» **YOUR ASSIGNMENT**
Check each line below for the word "careful", then please report how many lines have it and nothing more.

——————

/-- The lanes whose accesses a word makes for sure: not the helpers of a per-lane word (R17). -/
def sure (t : Team) (sc : Bool) (l : List Acc) : List Acc := l.filter fun a => sc || t.live.getLsbD a.lane
/-- The bytes an access resolves to; none where a helper's access faults (R17). -/
def reached (s : State) (tk : Nat) (k : AKind) (a : Acc) : List BLoc := match a.reach s tk k with | .ok l => l | _ => []
/-- Lines whose home knows them under the attribute of an access, or under none: the access recalls no copy (R124). -/
def keptAttrs (s : State) (lines : List (Nat × Nat)) : Prop :=
  ∀ x ∈ lines, isRemote (x.1 * 128) = true ∨
    ((∀ y ∈ lines, y.1 = x.1 → y = x) ∧ (tget 0 s.attrs x.1 = 0 ∨ tget 0 s.attrs x.1 = x.2 + 1))
/-- The lines of some accesses reach a U page. -/
def anyU (lines : List (Nat × Nat)) : Bool := lines.any fun x => x.2 == 2
/-- Accesses that meet nothing: a free token, no fault of those that the word makes for sure, and for all that it makes no
absent line, room in the L1 sets, and no wait for a region, a snoop, a recall or a peer (R123, R124, R129, R136, R152, R250
to R252, R403, R411). -/
def MeetNothing (s : State) (tk : Nat) (tok : BitVec 3) (k : AKind) (live made : List Acc) : Prop :=
  let hits := reachAll s tk k made
  let lines := globLines hits
  (s.team tk).tok.getLsbD tok.toNat = false ∧ firstFault s tk k live = none ∧
  (k = .read → absentLines (teamGroup s tk) hits = [] ∧ keptAttrs s lines) ∧ regionGate s tk (anyU lines) = none ∧
  roomGate s tk (if k == .read then lines else lines.map fun x => (x.1, 0)) = none ∧
  (k = .read ∨ (storesNow (s.team tk) tk = true ∧ anyU lines = false) → gates s tk lines (k == .write) = none)
/-- Nobody else has read anything that a store could invalidate (R129, R150). -/
def noOtherReads (s : State) (tk : Nat) : Prop :=
  (∀ x ∈ s.groups, x.2.rmarks = []) ∧ ∀ x ∈ s.teams, x.1 ≠ tk → ∀ r ∈ x.2.regions, r.reads = []
/-- No other agent takes notice of a store of a team: none has read what it changes, waits for its line, or watches a counter
(R150, R156, R376). -/
def unwatched (s : State) (tk : Nat) : Prop :=
  noOtherReads s tk ∧ (∀ x ∈ s.teams, x.1 ≠ tk → x.2.wantLines = []) ∧ ∀ d ∈ s.dies, d.2.watch = []
/-- The register writes of a word in flight, by place. -/
def lateWrites (e : Inflight) : List ((Nat × Nat) × Word) :=
  (e.vw.map fun x => ((0, x.key), x.val)) ++ e.sw.map fun x => ((1, x.key), x.val)
/-- A word in flight holds a token and the results of some lanes, which reach the registers when it arrives (R76, R182). -/
def Carries (t : Team) (e : Inflight) (tok : Option Nat) (w : LWait) (l : List (Nat × LaneOut)) (cbt : Option (List (BitVec 16))) : Prop :=
  e.id = t.nextId ∧ e.tok = tok ∧ e.run = t.run ∧ e.wait = w ∧ e.arrived = false ∧ e.applied = false ∧ e.cbt = cbt ∧
  (∀ r, t.regions.getLast? = some r → e.rid = r.rid) ∧
  (∀ x old, x.1 ≠ 2 → lastAt (lateWrites e) x old = lastAt (regWrites t l) x old) ∧
  ∀ k, (e.flw.filter fun x => x.1 == k).foldl (fun a x => a ||| x.2) 0 = flagsOf l k
/-- A team with one more word in flight and its token outstanding (R271). -/
def launched (t : Team) (e : Inflight) (tok : BitVec 3) : Team :=
  { t with nextId := t.nextId + 1, tok := t.tok ||| (1 <<< tok.toNat), inflight := t.inflight ++ [e] }
/-- The lanes that a load of some accesses gives results: `out` makes a lane's of its bytes; a helper whose access faults
receives 0 (R17, R253). -/
def loadLanes (s : State) (tk : Nat) (sc : Bool) (l : List Acc) (out : Nat → List Byte → LaneOut) : List (Nat × LaneOut) :=
  let t := s.team tk
  l.flatMap fun a =>
    let b := (reached s tk .read a).map (readB s tk)
    let o := out a.lane b
    if b.isEmpty && !sc && !t.live.getLsbD a.lane then [(a.lane, { regs := (o.regs.filter fun x => isV x.1).map fun x => (x.1, 0) })]
    else if sc then (a.lane, { regs := o.regs }) :: (activeLanes t).map fun k => (k, { flags := o.flags })
    else [(a.lane, o)]
/-- A load whose accesses meet nothing, those of live lanes and of helpers that would not fault: its lanes' results are in
flight, its lines are marked as read by the open region but for U lines and in careful mode, no byte of memory changes but
through the region of a U load, which commits at once (R17, R129, R152, R250 to R253). -/
def LoadEffect (s : State) (tk : Nat) (i : Instr) (tok : BitVec 3) (sc : Bool) (p : Passes) (l : List Acc)
    (out : Nat → List Byte → LaneOut) (cbt : List Byte → Option (List (BitVec 16))) : Prop :=
  let t := s.team tk
  let made := madeAccs s tk sc l
  let lines := globLines (reachAll s tk .read made)
  let u := anyU lines
  MeetNothing s tk tok .read (sure t sc l) made → (t.ordered = false ∨ higherStaged s tk (lines.map (·.1)) = false) →
  ∃ s1 t1 e,
    Acts s tk i (afterULoad s1 tk u) p.last p.fin 1 ∧ s1.team tk = t1 ∧ (∀ k, k ≠ tk → s1.team k = s.team k) ∧
    s1 = { s with teams := s1.teams, tlb := s1.tlb, free := s1.free, sPages := s1.sPages, remoteIn := s1.remoteIn, groups := s1.groups,
                  attrs := s1.attrs } ∧
    (isCtl tk = true ∨ unticketed s t.gid = false ∨ (t.regions ≠ [] ∧ t.careful = false ∧ u = false) → s1.groups = s.groups) ∧
    Carries t e (some tok.toNat) .arrival (loadLanes s tk sc l out)
      (cbt ((((l.map (reached s tk .read)).head?).getD []).map (readB s tk))) ∧
    t1 = launched { (if (t.careful && !t.excl) || isCtl tk || u then t else markReads t (lines.map (·.1))) with
      oiCount := t1.oiCount } e tok
/-- The claim of a load word: `acc` gives its passes and accesses. -/
def LoadClaim (i : Instr) (srcs : List Reg) (tok : BitVec 3) (sc : Nat → Bool) (acc : State → Nat → Passes × List Acc)
    (out : Team → Nat → List Byte → LaneOut) : Prop :=
  ∀ (s : State) (tk : Nat), Issues s tk i srcs →
    LoadEffect s tk i tok (sc tk) (acc s tk).1 (acc s tk).2 (out (s.team tk)) fun _ => none
/-- The accesses of a word with one part a lane, at an address of its registers. -/
def accesses (sc stash : Bool) (n : Nat) (ea : Team → Nat → Nat → Nat) (s : State) (tk : Nat) : Passes × List Acc :=
  memPasses s tk (s.team tk).clk sc stash fun t c l => [(ea t c l, n)]
/-- Effective addresses (R250): a register and an offset; a stash offset from the low half of a register; a gather of an
index (R259). -/
def baseOff (a : Reg) (off : BitVec 32) (t : Team) (c l : Nat) : Nat := (reg a t c l + off.signExtend 64).toNat
def stashOff (a : Reg) (off : BitVec 32) (t : Team) (c l : Nat) : Nat :=
  (((reg a t c l).setWidth 32).setWidth 64 + off.signExtend 64).toNat
def gatherAt (a : Reg) (x : W32) (t : Team) (c l : Nat) : Nat :=
  let i := reg a t c l
  let ix : Word := if x.getLsbD 7 then i else if x.getLsbD 8 then (i.setWidth 32).signExtend 64 else (i.setWidth 32).setWidth 64
  let ea := reg (x.extractLsb' 0 7) t c l + (ix <<< (x.extractLsb' 9 3).toNat)
  if x.getLsbD 12 then (ea.setWidth 32).toNat else ea.toNat
/-- Bytes of a size code: an integer of 1, 2, 4 or 8 bytes, signed for an odd code (R175). -/
def intBytes (sz : BitVec 4) : Nat := 2 ^ (sz.toNat / 2 % 4)
def intLoad (d : Reg) (sz : BitVec 4) (_ : Team) (_ : Nat) (b : List Byte) : LaneOut :=
  { regs := [(d, if sz.getLsbD 0 then (BitVec.ofNat (8 * intBytes sz) (leVal b)).signExtend 64 else BitVec.ofNat 64 (leVal b))] }
/-- The interval forms: IV32 and IB32 pairs of 16-bit bounds, IV64, IV128, MRW (R175, R254). -/
def ivLoad (d : Reg) (sz : BitVec 4) (_ : Team) (_ : Nat) (b : List Byte) : LaneOut :=
  let v := leVal b
  let f := fmtOf (sz.getLsbD 3)
  let r := if sz.extractLsb' 0 3 = 0 then cvtPair f16 f (v % 2 ^ 16) (v / 2 ^ 16)
    else if sz.extractLsb' 0 3 = 1 then cvtPair bf16 f (v % 2 ^ 16) (v / 2 ^ 16)
    else if sz.extractLsb' 0 3 = 2 then cvtPair f32 f (v % 2 ^ 32) (v / 2 ^ 32)
    else if sz.extractLsb' 0 3 = 3 then cvtPair f64 f (v % 2 ^ 64) (v / 2 ^ 64)
    else loadMrw f v
  { regs := ivRegs (sz.getLsbD 3) d r, flags := r.fl }
def intervalBytes (sz : BitVec 4) : Nat := if sz.extractLsb' 0 3 = 2 then 8 else if sz.extractLsb' 0 3 = 3 then 16 else 4
/-- The words of one shape over global memory and the stash, without and with an offset. -/
def intLoads (f : FL) (g : FLX) : List (Instr × Reg × BitVec 3 × Reg × BitVec 4 × Bool × (Team → Nat → Nat → Nat)) :=
  [(.ld f, f.d, f.k, f.a, f.sz, false, baseOff f.a 0), (.ldOffset g, g.d, g.k, g.a, g.sz, false, baseOff g.a g.x),
   (.lds f, f.d, f.k, f.a, f.sz, true, stashOff f.a 0), (.ldsOffset g, g.d, g.k, g.a, g.sz, true, stashOff g.a g.x)]
def ivLoads (f : FL) (g : FLX) : List (Instr × Reg × BitVec 3 × Reg × BitVec 4 × (Team → Nat → Nat → Nat)) :=
  [(.ldv f, f.d, f.k, f.a, f.sz, baseOff f.a 0), (.ldvOffset g, g.d, g.k, g.a, g.sz, baseOff g.a g.x)]
/-- Word i of a lane in its team's private segment, and the next for a 64-bit element (R138, R140, R260). -/
def privateAcc (d a : Reg) (sz : BitVec 4) (s : State) (tk : Nat) : Passes × List Acc :=
  let t := s.team tk
  let sc := isCtl tk || (isS d && isS a)
  let wide := sz == 6
  let ix := fun (u : Team) c l => ((reg a u c l).setWidth 32).toNat
  let at_ := fun (u : Team) i l => privOf s u + 4 * (i * u.width + l)
  let p := memPasses s tk t.clk sc false fun u c l => (at_ u (ix u c l) l, 4) :: (if wide then [(at_ u (ix u c l + 1) l, 4)] else [])
  (p.1, p.2.map fun x =>
    if ix t x.cyc x.lane + (if wide then 1 else 0) < t.plim.toNat then x else { x with priv := some (ix t x.cyc x.lane) })
/-- The accesses and the element of a narrow block load: a scale byte for 32 lanes and the code's bits (R255). -/
def blockAcc (a : Reg) (sz : BitVec 4) (off : BitVec 32) (s : State) (tk : Nat) : Passes × List Acc :=
  let t := s.team tk
  let b := (kindOf (sz.toNat % 8)).b
  let eb := fun u => baseOff a off u t.clk 0
  let sb := fun u => (reg (nextReg a) u t.clk 0).toNat
  memPasses s tk t.clk false false fun u _ l =>
    [((sb u + l / 32) % 2 ^ 64, 1),
     ((eb u + l / 32 * blockBytes (sz.toNat % 8) + b * (l % 32) / 8) % 2 ^ 64, (b * (l % 32 + 1) + 7) / 8 - b * (l % 32) / 8)]
def blockLoad (d : Reg) (sz : BitVec 4) (t : Team) (l : Nat) (x : List Byte) : LaneOut :=
  let b := (kindOf (sz.toNat % 8)).b
  let r := loadElem (fmtOf (sz.getLsbD 3)) (sz.toNat % 8) t.cbt (x.headD 0).toNat (leVal (x.drop 1) / 2 ^ (b * (l % 32) % 8) % 2 ^ b)
  { regs := ivRegs (sz.getLsbD 3) d r, flags := r.fl }
def blockLoads (f : FL) (g : FLX) : List (Instr × Reg × BitVec 3 × Reg × BitVec 4 × BitVec 32) :=
  [(.ldn f, f.d, f.k, f.a, f.sz, 0), (.ldnOffset g, g.d, g.k, g.a, g.sz, g.x)]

——————

» **FINAL ANSWER**
3